== AVAILABLE DATA ==

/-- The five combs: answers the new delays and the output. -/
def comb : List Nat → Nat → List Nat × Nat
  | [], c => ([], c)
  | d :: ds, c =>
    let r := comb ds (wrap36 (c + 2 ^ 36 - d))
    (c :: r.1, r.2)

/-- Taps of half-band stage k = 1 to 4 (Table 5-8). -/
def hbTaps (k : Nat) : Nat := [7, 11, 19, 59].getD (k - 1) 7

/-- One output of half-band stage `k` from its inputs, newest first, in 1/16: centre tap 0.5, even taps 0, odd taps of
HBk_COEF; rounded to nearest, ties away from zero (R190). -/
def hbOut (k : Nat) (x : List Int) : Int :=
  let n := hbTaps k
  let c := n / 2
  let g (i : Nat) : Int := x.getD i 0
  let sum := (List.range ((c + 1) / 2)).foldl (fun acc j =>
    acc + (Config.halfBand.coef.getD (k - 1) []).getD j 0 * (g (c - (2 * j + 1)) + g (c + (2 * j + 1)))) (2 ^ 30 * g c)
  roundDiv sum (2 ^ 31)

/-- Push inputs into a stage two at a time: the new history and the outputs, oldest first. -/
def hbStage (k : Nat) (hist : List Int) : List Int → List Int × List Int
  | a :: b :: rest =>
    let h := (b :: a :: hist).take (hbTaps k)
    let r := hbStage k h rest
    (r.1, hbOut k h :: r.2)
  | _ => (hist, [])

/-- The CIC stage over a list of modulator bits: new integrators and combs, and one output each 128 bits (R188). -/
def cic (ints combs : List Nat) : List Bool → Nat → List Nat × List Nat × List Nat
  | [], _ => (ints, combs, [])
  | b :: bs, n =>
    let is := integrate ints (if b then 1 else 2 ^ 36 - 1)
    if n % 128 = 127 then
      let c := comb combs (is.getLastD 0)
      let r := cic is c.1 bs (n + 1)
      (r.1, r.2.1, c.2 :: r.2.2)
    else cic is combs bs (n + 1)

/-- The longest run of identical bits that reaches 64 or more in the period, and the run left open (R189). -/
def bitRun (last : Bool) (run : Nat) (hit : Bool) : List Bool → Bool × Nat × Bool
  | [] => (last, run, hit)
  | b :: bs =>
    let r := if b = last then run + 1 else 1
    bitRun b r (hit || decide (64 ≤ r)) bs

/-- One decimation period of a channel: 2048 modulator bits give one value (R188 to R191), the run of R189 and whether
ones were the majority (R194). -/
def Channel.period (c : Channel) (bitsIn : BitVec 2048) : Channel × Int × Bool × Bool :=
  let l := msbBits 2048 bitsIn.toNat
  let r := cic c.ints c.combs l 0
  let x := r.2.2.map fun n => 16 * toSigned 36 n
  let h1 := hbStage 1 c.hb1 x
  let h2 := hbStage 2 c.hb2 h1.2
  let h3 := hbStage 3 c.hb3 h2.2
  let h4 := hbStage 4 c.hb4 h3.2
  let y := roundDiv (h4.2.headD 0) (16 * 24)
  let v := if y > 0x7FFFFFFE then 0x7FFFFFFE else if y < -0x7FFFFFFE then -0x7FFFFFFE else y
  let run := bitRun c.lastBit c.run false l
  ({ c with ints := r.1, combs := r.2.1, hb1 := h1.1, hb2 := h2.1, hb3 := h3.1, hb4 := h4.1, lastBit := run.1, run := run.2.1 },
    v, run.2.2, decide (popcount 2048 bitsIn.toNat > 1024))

===
== AVAILABLE DATA ==

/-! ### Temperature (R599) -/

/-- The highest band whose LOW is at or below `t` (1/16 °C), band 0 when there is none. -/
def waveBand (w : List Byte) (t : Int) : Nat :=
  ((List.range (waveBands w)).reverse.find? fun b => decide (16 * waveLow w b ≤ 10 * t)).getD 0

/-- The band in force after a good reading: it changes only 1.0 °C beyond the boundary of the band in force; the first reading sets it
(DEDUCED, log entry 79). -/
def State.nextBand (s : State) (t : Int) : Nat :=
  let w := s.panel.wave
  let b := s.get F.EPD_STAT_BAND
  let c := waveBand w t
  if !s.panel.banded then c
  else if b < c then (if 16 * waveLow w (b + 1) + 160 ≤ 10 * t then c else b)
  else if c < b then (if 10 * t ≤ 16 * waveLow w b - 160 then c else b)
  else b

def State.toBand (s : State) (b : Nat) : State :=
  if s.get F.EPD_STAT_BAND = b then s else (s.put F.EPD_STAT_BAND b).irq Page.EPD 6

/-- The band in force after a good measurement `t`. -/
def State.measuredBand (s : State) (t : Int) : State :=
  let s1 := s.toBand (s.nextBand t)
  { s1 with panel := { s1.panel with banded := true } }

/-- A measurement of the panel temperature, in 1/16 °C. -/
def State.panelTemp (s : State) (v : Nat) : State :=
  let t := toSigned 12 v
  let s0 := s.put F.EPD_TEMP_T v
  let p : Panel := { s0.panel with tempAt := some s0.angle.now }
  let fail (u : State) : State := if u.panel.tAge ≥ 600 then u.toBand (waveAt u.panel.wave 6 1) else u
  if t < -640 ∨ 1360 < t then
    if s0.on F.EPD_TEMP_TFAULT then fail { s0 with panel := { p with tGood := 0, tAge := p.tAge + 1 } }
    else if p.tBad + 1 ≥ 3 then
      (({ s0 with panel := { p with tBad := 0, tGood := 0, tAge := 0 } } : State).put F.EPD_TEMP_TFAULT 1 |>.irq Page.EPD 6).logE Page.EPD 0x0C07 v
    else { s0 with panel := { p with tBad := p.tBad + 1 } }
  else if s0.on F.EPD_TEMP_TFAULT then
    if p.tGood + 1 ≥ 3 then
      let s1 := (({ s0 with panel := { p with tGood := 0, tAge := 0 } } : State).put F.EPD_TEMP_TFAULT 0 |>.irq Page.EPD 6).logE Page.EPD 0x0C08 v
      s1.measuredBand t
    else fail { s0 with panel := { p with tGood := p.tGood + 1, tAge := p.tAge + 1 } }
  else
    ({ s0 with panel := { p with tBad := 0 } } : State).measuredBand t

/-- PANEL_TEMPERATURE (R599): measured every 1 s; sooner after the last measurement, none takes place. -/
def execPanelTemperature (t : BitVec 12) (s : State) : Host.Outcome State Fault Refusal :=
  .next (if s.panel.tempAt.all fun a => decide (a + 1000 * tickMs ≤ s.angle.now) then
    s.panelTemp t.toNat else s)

===

TASK GOAL:
In the material above, find the line containing "let s0 := s.put F.EPD_TEMP_T v" and the line containing "takes place. -/", then write out exactly those two lines and every line between them, and nothing more.

OUTPUT BELOW:
  let s0 := s.put F.EPD_TEMP_T v
  let p : Panel := { s0.panel with tempAt := some s0.angle.now }
  let fail (u : State) : State := if u.panel.tAge ≥ 600 then u.toBand (waveAt u.panel.wave 6 1) else u
  if t < -640 ∨ 1360 < t then
    if s0.on F.EPD_TEMP_TFAULT then fail { s0 with panel := { p with tGood := 0, tAge := p.tAge + 1 } }
    else if p.tBad + 1 ≥ 3 then
      (({ s0 with panel := { p with tBad := 0, tGood := 0, tAge := 0 } } : State).put F.EPD_TEMP_TFAULT 1 |>.irq Page.EPD 6).logE Page.EPD 0x0C07 v
    else { s0 with panel := { p with tBad := p.tBad + 1 } }
  else if s0.on F.EPD_TEMP_TFAULT then
    if p.tGood + 1 ≥ 3 then
      let s1 := (({ s0 with panel := { p with tGood := 0, tAge := 0 } } : State).put F.EPD_TEMP_TFAULT 0 |>.irq Page.EPD 6).logE Page.EPD 0x0C08 v
      s1.measuredBand t
    else fail { s0 with panel := { p with tGood := p.tGood + 1, tAge := p.tAge + 1 } }
  else
    ({ s0 with panel := { p with tBad := 0 } } : State).measuredBand t

/-- PANEL_TEMPERATURE (R599): measured every 1 s; sooner after the last measurement, none takes place. -/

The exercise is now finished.